[Collected data entries]
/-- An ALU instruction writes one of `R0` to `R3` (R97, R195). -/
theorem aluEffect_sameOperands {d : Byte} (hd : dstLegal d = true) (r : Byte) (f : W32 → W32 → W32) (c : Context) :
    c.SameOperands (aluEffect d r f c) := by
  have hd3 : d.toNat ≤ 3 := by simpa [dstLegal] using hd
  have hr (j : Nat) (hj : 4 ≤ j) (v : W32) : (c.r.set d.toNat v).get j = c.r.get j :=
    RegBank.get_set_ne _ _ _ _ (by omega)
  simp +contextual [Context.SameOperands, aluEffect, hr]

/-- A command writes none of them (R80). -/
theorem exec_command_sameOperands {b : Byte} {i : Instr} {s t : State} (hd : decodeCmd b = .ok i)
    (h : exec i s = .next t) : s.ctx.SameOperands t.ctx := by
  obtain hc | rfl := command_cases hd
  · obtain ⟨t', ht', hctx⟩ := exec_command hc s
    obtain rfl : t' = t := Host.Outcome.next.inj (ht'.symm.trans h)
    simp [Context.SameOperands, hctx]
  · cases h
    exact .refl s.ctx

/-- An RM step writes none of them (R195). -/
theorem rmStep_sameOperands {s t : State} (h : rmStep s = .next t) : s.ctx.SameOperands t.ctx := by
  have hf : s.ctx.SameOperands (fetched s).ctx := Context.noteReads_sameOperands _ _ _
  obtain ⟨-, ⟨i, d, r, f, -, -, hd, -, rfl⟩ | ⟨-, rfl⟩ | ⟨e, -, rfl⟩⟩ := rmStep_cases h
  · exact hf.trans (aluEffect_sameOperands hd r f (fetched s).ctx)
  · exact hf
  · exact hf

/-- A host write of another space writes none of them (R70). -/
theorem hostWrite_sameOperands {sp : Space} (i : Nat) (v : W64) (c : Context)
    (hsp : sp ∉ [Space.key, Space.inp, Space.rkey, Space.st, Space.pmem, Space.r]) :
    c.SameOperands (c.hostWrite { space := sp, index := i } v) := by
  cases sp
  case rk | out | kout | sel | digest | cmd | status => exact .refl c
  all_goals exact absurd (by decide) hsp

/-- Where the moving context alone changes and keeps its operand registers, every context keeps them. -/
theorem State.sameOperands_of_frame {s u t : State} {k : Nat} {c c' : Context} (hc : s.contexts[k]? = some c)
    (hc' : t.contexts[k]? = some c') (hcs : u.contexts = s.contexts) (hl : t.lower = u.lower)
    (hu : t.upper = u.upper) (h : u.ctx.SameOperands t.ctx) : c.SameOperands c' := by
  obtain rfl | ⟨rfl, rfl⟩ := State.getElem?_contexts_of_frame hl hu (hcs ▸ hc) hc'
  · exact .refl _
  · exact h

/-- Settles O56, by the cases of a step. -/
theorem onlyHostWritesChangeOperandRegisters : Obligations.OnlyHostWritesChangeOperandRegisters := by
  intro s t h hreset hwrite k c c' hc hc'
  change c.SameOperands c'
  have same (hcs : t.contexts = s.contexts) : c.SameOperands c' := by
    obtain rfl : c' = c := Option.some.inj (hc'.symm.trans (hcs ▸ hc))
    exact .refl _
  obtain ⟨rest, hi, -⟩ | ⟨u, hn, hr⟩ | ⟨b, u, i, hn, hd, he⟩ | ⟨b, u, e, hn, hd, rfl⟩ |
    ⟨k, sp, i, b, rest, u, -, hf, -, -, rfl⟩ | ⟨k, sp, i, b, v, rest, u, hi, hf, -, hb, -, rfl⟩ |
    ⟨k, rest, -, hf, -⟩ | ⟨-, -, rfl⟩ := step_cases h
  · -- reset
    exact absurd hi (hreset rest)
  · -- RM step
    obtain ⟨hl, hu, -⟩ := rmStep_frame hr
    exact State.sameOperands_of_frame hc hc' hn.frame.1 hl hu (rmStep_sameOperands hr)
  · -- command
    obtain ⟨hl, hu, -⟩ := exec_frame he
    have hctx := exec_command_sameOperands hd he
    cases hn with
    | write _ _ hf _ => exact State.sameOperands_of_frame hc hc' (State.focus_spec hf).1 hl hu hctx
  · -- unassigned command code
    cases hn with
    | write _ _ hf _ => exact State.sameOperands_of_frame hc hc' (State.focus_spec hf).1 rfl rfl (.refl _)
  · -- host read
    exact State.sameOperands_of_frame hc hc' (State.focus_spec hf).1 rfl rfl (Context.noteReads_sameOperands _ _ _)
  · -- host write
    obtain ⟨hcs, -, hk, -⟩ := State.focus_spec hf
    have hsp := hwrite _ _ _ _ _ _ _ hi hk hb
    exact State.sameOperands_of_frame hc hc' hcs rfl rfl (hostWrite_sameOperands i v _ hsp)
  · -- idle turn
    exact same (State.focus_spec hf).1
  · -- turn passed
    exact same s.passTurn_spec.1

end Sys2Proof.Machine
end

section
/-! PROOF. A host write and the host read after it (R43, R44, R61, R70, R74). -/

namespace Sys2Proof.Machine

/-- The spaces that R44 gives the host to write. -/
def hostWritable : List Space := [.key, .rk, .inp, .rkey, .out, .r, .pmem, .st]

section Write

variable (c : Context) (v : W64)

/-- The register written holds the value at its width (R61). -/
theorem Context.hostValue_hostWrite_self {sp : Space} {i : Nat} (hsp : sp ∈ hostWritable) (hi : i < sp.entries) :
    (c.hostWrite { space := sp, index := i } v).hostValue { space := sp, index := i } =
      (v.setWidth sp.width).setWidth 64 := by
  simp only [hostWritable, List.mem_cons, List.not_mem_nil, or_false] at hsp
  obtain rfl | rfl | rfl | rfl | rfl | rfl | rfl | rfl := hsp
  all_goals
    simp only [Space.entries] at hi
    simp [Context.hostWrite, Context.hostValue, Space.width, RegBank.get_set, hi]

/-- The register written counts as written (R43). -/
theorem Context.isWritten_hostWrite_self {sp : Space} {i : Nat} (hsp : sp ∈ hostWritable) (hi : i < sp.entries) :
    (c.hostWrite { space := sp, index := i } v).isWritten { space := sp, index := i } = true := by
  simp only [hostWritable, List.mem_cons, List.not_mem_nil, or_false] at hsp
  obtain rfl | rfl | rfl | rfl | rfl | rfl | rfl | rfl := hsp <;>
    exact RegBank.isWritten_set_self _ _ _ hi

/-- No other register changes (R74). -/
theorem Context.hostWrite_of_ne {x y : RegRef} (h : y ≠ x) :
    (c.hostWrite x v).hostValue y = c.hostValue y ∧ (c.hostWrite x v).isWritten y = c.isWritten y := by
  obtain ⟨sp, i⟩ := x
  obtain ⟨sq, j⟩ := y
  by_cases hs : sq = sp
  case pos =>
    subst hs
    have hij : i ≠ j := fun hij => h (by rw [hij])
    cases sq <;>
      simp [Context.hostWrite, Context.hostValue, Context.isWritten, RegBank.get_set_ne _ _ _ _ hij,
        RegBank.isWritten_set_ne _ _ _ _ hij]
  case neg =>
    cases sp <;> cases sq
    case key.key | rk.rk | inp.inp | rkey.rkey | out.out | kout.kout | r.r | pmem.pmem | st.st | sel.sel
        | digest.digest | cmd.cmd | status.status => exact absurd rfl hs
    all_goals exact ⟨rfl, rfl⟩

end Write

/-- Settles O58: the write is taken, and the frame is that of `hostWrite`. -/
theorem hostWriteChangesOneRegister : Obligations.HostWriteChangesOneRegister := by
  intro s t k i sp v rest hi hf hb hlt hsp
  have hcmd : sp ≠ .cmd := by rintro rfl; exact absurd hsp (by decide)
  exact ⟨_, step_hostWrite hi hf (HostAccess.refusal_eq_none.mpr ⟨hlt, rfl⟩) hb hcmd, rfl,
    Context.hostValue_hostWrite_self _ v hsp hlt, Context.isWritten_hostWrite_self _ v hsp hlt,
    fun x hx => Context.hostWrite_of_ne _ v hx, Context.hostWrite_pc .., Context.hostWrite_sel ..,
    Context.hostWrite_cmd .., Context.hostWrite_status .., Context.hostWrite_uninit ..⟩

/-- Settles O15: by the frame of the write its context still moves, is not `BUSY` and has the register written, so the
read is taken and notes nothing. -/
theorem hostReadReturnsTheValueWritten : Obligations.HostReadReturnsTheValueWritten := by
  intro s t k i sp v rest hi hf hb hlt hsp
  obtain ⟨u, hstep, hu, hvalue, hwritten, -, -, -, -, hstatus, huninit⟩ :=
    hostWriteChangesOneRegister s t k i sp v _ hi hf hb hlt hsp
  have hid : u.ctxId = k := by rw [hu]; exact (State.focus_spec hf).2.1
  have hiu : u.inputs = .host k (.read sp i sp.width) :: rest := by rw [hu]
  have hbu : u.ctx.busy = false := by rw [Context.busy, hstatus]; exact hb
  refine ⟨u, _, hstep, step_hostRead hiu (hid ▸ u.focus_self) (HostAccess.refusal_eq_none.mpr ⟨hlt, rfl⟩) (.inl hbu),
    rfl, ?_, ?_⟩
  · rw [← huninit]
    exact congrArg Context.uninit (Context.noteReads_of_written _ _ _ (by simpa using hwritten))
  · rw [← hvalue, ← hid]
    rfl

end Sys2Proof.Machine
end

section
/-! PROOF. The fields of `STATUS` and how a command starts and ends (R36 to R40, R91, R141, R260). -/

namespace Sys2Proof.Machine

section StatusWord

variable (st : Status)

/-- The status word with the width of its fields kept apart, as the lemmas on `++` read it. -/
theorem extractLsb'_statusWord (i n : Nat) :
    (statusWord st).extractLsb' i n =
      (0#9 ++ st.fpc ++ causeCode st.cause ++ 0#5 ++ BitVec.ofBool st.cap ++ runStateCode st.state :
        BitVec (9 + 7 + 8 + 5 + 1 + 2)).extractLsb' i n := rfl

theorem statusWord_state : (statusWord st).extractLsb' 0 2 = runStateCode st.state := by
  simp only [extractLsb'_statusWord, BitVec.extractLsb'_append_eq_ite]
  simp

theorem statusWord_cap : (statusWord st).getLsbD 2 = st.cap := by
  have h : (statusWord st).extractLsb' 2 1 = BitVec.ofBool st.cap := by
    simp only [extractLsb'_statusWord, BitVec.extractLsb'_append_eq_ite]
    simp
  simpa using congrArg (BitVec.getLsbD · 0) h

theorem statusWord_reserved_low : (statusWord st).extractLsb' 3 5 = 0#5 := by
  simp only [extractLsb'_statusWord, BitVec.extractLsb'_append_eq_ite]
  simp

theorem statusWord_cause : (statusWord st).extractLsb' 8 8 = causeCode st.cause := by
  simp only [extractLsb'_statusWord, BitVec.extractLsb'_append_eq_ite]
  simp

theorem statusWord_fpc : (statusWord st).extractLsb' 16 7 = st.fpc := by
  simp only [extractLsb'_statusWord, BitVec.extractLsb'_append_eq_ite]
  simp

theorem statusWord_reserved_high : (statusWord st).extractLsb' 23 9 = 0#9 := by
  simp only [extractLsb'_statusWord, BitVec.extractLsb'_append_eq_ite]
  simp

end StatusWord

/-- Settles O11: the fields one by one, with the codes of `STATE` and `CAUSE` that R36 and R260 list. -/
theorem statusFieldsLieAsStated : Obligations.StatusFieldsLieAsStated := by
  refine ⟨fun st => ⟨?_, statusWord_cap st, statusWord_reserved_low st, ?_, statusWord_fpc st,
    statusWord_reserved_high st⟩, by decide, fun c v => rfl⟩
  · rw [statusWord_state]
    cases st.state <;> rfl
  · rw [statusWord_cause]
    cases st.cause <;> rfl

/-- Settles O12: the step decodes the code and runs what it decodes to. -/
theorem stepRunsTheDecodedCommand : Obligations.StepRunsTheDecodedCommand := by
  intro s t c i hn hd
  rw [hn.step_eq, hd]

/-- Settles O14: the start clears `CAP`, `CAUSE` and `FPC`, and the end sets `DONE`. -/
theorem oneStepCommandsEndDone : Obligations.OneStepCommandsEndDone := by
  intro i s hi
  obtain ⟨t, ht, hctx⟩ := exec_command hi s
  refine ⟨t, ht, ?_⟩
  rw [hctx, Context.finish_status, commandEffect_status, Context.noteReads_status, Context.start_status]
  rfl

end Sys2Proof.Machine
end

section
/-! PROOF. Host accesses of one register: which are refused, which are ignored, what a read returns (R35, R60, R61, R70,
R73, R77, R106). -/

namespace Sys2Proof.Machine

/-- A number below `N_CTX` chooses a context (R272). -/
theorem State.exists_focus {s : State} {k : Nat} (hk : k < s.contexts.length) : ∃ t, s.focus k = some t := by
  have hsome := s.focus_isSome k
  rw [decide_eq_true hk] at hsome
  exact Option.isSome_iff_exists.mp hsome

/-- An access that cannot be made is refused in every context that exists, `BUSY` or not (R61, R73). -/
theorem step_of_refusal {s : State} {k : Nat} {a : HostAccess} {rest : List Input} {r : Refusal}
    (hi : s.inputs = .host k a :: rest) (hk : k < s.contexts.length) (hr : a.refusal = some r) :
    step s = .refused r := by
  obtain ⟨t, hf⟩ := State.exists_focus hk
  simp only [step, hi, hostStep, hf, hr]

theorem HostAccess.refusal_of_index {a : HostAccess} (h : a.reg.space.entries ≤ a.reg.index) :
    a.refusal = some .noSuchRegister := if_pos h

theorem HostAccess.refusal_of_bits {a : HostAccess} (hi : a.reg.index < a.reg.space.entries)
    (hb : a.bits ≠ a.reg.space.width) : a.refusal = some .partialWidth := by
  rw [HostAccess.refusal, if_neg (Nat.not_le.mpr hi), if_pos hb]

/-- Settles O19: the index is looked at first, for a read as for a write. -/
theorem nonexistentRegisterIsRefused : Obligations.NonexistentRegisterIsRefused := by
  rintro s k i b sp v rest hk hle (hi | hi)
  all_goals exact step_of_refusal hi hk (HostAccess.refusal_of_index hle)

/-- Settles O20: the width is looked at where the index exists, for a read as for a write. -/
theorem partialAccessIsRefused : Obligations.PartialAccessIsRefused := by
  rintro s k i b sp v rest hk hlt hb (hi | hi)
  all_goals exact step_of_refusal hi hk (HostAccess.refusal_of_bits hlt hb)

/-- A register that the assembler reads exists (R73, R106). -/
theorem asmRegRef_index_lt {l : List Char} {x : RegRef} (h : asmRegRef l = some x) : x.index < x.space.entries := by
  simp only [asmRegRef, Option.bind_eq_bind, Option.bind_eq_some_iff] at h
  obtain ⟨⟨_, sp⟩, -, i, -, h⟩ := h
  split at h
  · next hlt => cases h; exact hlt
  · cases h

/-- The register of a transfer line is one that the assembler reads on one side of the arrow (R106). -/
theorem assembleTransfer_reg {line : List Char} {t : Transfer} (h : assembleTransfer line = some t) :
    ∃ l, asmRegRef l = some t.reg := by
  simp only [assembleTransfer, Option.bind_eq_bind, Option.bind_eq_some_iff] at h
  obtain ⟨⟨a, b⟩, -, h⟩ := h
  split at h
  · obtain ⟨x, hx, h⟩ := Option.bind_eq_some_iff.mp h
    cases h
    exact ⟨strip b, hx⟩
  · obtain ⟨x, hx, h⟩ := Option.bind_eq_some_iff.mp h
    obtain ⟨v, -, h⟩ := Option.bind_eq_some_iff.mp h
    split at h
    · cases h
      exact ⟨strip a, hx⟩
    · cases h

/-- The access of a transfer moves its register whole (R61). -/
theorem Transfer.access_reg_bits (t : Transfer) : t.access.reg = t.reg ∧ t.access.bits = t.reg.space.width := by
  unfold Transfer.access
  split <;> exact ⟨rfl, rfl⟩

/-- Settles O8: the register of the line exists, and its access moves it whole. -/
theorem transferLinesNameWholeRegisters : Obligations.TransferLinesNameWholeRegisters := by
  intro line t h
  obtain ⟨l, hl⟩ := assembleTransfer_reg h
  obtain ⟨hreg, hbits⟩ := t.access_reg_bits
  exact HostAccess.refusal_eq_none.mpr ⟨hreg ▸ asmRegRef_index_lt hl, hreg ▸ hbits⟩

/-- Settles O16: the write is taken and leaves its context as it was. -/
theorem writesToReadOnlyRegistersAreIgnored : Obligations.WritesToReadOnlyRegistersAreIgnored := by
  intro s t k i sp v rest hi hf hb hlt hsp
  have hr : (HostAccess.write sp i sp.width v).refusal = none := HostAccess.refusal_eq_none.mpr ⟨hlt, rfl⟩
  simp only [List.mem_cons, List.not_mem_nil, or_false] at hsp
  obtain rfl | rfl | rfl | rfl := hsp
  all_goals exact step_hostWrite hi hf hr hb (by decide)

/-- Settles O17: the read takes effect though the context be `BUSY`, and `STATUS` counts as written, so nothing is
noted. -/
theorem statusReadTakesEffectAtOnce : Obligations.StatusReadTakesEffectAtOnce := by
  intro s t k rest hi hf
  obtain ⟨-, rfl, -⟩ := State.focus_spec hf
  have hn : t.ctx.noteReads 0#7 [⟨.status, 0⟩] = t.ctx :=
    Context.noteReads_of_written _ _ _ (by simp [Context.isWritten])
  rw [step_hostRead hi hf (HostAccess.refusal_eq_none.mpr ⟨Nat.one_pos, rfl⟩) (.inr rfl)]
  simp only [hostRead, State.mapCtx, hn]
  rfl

What you are asked to do ->
Extract exactly the leading lines of the data, stopping at and including the line with "(hu : t.upper".

Answer box ->
/-- An ALU instruction writes one of `R0` to `R3` (R97, R195). -/
theorem aluEffect_sameOperands {d : Byte} (hd : dstLegal d = true) (r : Byte) (f : W32 → W32 → W32) (c : Context) :
    c.SameOperands (aluEffect d r f c) := by
  have hd3 : d.toNat ≤ 3 := by simpa [dstLegal] using hd
  have hr (j : Nat) (hj : 4 ≤ j) (v : W32) : (c.r.set d.toNat v).get j = c.r.get j :=
    RegBank.get_set_ne _ _ _ _ (by omega)
  simp +contextual [Context.SameOperands, aluEffect, hr]

/-- A command writes none of them (R80). -/
theorem exec_command_sameOperands {b : Byte} {i : Instr} {s t : State} (hd : decodeCmd b = .ok i)
    (h : exec i s = .next t) : s.ctx.SameOperands t.ctx := by
  obtain hc | rfl := command_cases hd
  · obtain ⟨t', ht', hctx⟩ := exec_command hc s
    obtain rfl : t' = t := Host.Outcome.next.inj (ht'.symm.trans h)
    simp [Context.SameOperands, hctx]
  · cases h
    exact .refl s.ctx

/-- An RM step writes none of them (R195). -/
theorem rmStep_sameOperands {s t : State} (h : rmStep s = .next t) : s.ctx.SameOperands t.ctx := by
  have hf : s.ctx.SameOperands (fetched s).ctx := Context.noteReads_sameOperands _ _ _
  obtain ⟨-, ⟨i, d, r, f, -, -, hd, -, rfl⟩ | ⟨-, rfl⟩ | ⟨e, -, rfl⟩⟩ := rmStep_cases h
  · exact hf.trans (aluEffect_sameOperands hd r f (fetched s).ctx)
  · exact hf
  · exact hf

/-- A host write of another space writes none of them (R70). -/
theorem hostWrite_sameOperands {sp : Space} (i : Nat) (v : W64) (c : Context)
    (hsp : sp ∉ [Space.key, Space.inp, Space.rkey, Space.st, Space.pmem, Space.r]) :
    c.SameOperands (c.hostWrite { space := sp, index := i } v) := by
  cases sp
  case rk | out | kout | sel | digest | cmd | status => exact .refl c
  all_goals exact absurd (by decide) hsp

/-- Where the moving context alone changes and keeps its operand registers, every context keeps them. -/
theorem State.sameOperands_of_frame {s u t : State} {k : Nat} {c c' : Context} (hc : s.contexts[k]? = some c)
    (hc' : t.contexts[k]? = some c') (hcs : u.contexts = s.contexts) (hl : t.lower = u.lower)
    (hu : t.upper = u.upper) (h : u.ctx.SameOperands t.ctx) : c.SameOperands c' := by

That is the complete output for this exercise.